WHAT YOU ARE ASKED TO DO | Return every line from the records below with the string "modHub".

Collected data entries
----------

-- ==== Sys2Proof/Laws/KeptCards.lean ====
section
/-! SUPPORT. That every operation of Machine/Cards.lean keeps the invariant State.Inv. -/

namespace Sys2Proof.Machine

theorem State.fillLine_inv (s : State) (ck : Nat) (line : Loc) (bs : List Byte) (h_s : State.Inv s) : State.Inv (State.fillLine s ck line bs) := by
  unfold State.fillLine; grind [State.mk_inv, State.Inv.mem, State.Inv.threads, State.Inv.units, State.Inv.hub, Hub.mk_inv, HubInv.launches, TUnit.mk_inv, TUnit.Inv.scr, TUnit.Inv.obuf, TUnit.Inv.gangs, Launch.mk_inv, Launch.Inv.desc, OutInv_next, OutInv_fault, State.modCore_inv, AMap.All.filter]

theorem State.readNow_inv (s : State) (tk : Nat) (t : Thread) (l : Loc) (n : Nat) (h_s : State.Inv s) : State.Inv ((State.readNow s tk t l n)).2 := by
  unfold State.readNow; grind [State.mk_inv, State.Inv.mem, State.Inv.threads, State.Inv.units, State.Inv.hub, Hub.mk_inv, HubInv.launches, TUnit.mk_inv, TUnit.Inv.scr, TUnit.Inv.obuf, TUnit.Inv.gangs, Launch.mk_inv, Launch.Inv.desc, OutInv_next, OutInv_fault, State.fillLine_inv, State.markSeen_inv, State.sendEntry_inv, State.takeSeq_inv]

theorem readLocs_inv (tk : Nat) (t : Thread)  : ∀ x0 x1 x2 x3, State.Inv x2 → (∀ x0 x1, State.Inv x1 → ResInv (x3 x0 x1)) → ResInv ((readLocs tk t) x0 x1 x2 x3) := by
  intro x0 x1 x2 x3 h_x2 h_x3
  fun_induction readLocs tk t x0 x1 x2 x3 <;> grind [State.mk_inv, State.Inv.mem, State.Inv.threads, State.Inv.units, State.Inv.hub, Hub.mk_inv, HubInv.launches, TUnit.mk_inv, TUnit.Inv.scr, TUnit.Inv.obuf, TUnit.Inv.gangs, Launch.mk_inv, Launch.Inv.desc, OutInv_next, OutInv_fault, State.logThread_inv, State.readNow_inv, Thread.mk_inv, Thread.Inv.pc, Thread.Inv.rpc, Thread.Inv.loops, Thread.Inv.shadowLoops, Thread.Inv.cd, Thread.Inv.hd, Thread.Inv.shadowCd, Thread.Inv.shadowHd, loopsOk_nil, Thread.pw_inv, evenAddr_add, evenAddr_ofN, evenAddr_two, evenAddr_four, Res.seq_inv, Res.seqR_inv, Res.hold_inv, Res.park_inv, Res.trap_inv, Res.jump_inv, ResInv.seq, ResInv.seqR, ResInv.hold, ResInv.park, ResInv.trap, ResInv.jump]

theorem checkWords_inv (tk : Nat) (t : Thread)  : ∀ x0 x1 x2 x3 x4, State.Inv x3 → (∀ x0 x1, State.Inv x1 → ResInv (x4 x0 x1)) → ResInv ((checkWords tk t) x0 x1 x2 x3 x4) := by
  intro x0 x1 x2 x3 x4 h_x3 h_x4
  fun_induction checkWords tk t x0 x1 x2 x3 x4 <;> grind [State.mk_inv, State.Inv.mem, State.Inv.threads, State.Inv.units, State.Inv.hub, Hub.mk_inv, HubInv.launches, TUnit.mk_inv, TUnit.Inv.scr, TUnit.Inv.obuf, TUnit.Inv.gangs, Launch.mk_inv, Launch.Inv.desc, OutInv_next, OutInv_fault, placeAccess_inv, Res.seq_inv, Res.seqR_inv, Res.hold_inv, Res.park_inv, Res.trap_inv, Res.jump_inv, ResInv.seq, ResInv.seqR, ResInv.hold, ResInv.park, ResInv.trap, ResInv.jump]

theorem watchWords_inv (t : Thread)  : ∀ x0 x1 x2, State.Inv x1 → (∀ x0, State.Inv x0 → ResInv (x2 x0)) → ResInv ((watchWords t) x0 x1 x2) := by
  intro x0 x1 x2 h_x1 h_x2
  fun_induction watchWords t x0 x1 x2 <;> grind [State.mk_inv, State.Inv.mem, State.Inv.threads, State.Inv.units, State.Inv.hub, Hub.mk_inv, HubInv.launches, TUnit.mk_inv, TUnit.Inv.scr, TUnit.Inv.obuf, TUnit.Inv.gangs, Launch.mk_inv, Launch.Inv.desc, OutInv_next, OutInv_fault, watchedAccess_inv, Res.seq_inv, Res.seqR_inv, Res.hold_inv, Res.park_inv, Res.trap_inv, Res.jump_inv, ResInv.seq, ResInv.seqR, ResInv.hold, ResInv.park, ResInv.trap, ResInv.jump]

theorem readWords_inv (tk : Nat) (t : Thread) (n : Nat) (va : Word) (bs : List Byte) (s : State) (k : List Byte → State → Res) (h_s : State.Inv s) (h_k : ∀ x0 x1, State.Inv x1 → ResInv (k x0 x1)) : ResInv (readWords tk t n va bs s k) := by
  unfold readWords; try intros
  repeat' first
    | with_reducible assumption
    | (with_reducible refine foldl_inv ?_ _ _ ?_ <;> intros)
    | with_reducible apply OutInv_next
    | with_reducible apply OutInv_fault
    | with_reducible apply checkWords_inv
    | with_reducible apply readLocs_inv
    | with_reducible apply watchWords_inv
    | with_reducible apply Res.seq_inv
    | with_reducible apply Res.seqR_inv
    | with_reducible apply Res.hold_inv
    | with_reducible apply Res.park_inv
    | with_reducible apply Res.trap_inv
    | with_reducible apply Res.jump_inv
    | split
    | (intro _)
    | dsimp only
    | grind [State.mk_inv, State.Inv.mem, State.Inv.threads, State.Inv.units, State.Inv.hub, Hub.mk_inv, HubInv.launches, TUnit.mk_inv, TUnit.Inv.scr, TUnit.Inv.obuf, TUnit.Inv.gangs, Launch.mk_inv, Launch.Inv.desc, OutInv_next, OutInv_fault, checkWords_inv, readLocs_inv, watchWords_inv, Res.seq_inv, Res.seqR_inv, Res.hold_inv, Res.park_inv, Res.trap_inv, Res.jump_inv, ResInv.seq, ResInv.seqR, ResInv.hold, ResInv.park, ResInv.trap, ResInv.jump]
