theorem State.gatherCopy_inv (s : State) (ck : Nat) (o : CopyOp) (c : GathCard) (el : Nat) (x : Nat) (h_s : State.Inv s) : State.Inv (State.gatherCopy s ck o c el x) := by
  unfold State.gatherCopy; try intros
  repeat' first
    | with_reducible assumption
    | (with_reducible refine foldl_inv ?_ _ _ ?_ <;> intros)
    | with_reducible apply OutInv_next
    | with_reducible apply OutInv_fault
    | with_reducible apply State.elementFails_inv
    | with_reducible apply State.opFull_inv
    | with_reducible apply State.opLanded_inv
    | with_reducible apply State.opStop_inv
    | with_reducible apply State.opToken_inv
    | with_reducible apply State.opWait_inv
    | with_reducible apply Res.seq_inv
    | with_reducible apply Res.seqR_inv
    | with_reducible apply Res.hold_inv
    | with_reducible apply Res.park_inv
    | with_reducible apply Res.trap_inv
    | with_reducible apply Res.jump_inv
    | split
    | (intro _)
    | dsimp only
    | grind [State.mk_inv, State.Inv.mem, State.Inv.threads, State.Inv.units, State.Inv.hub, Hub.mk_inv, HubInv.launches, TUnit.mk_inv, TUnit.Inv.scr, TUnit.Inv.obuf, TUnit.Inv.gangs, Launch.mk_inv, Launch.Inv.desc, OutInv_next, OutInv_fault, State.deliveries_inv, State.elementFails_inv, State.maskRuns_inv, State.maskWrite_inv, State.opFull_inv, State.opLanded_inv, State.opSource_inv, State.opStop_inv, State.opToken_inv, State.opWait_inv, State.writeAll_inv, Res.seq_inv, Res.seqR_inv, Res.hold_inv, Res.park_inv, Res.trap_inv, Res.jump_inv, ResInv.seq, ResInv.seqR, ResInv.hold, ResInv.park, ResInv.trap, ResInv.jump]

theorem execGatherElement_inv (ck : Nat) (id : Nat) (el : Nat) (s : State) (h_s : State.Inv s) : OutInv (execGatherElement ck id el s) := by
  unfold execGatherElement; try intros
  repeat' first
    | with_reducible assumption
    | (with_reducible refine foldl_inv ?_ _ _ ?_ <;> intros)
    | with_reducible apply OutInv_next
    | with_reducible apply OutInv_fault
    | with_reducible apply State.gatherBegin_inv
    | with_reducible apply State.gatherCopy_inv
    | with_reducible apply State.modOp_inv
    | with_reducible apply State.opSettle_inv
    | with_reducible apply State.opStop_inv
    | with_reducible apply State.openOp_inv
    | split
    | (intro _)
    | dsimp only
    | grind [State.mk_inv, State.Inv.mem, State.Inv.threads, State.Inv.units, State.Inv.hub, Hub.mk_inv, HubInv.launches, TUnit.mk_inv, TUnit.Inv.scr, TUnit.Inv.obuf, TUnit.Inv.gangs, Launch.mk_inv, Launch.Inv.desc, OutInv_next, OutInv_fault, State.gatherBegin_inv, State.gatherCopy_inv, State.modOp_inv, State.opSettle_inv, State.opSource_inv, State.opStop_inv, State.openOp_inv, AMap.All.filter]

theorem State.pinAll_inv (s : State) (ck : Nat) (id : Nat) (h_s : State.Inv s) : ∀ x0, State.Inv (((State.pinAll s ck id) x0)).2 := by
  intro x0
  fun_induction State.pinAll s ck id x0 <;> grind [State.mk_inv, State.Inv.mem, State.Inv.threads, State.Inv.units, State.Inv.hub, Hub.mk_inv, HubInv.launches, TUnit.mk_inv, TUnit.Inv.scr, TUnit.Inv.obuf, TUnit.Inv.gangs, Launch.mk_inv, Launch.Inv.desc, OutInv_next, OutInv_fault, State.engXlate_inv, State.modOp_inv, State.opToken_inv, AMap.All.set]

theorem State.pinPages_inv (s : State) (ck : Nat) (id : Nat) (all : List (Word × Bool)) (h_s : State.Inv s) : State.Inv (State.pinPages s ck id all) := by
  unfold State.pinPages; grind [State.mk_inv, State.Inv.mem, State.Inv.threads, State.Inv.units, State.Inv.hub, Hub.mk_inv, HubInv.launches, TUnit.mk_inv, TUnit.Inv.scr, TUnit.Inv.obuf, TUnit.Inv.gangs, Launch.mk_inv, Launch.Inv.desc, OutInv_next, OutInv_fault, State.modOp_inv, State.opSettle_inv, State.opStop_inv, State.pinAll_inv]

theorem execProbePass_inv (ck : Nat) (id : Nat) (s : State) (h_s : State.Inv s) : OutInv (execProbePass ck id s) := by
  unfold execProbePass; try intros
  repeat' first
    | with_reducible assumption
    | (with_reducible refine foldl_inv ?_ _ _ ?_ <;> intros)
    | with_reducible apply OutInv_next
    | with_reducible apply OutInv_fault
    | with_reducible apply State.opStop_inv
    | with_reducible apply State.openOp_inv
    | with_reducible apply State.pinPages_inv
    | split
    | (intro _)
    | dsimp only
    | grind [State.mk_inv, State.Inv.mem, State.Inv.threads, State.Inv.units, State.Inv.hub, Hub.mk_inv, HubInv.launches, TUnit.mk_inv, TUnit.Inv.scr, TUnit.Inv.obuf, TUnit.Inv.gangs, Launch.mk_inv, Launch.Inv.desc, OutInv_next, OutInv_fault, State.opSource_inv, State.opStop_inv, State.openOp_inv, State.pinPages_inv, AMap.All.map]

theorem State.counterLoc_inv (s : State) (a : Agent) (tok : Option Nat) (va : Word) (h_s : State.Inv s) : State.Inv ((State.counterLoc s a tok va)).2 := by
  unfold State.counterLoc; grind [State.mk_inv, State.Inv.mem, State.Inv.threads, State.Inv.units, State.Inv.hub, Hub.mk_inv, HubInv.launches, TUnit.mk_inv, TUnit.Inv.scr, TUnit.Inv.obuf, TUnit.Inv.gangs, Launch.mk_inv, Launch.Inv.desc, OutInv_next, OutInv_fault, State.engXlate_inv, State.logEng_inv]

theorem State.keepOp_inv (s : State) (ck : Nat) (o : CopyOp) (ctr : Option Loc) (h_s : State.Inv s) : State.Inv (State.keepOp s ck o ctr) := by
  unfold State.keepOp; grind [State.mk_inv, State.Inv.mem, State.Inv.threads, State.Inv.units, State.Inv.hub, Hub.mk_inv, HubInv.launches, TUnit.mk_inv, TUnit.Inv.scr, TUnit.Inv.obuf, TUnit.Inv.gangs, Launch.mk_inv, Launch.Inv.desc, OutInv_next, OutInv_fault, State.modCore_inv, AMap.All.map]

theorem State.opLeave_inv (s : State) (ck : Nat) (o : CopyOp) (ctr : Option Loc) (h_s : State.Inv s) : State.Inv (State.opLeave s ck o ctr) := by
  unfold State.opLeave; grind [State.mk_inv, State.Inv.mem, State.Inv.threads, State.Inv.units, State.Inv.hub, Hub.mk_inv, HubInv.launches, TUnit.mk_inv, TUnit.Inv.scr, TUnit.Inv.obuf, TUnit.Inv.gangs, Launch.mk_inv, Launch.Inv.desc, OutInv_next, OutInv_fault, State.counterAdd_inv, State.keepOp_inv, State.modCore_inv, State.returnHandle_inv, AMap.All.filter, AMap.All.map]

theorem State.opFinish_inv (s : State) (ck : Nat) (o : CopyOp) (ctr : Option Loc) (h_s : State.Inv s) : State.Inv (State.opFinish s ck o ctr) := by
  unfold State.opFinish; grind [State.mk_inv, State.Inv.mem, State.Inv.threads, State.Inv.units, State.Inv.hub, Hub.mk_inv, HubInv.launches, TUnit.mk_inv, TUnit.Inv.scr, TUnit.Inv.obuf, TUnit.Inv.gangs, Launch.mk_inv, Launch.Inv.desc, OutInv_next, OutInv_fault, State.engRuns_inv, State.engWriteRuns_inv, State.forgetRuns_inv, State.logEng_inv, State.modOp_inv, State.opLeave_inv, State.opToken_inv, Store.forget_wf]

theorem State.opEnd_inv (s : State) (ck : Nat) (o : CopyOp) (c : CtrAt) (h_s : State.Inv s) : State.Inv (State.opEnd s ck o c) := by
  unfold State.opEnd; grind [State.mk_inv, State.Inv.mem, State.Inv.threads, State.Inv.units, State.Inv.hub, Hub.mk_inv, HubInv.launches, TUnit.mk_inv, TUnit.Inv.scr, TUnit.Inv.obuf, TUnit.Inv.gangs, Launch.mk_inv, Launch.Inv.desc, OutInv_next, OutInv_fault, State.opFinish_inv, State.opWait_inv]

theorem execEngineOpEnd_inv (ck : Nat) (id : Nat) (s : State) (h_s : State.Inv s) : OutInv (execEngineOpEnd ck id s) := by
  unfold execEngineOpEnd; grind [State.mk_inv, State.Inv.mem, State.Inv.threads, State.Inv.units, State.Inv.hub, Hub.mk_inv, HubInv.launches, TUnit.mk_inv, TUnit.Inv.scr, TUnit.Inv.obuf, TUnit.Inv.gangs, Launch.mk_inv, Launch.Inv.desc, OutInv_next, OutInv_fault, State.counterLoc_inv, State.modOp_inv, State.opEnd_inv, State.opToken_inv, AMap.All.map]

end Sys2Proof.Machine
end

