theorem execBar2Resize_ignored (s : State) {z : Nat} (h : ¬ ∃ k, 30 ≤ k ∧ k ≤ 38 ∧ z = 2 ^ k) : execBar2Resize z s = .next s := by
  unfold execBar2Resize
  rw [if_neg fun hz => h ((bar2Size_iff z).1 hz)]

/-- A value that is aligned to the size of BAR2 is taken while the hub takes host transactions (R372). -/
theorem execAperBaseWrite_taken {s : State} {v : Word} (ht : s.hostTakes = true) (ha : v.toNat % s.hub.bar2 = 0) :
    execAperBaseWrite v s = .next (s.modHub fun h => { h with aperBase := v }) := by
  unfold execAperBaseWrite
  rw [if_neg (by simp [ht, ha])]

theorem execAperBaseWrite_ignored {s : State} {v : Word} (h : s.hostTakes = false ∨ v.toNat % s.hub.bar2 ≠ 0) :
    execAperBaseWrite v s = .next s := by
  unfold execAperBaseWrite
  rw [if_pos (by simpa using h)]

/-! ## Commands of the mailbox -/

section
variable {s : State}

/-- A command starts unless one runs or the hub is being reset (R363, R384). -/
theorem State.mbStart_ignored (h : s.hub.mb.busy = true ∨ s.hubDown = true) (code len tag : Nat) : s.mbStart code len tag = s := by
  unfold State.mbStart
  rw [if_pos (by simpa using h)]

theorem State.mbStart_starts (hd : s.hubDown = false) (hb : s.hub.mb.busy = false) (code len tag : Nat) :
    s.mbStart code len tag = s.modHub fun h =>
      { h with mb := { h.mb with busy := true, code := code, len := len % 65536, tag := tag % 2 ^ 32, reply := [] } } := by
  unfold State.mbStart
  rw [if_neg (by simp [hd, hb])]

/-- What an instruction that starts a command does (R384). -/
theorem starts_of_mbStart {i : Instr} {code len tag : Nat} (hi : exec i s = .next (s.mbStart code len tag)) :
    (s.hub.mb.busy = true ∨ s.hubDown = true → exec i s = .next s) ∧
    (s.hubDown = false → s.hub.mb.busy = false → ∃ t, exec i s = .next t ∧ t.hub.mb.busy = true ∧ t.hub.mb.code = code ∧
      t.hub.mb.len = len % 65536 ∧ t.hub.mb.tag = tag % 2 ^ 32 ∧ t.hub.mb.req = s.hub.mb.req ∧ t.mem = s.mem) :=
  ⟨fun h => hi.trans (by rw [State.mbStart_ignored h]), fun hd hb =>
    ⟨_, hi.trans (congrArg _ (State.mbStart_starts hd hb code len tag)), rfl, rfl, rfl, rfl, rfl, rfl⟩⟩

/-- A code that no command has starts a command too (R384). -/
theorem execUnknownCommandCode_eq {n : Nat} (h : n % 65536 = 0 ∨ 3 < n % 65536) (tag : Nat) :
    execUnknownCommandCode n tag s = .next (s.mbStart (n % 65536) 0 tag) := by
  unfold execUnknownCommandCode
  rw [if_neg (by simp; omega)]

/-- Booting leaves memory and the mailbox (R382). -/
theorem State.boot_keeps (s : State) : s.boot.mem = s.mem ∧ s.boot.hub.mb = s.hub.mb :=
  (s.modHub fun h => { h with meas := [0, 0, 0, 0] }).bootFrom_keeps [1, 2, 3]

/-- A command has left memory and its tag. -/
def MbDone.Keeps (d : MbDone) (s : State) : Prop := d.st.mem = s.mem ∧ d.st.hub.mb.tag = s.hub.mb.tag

----------

WRITTEN REPLY |
    execAperBaseWrite v s = .next (s.modHub fun h => { h with aperBase := v }) := by
    s.mbStart code len tag = s.modHub fun h =>
  (s.modHub fun h => { h with meas := [0, 0, 0, 0] }).bootFrom_keeps [1, 2, 3]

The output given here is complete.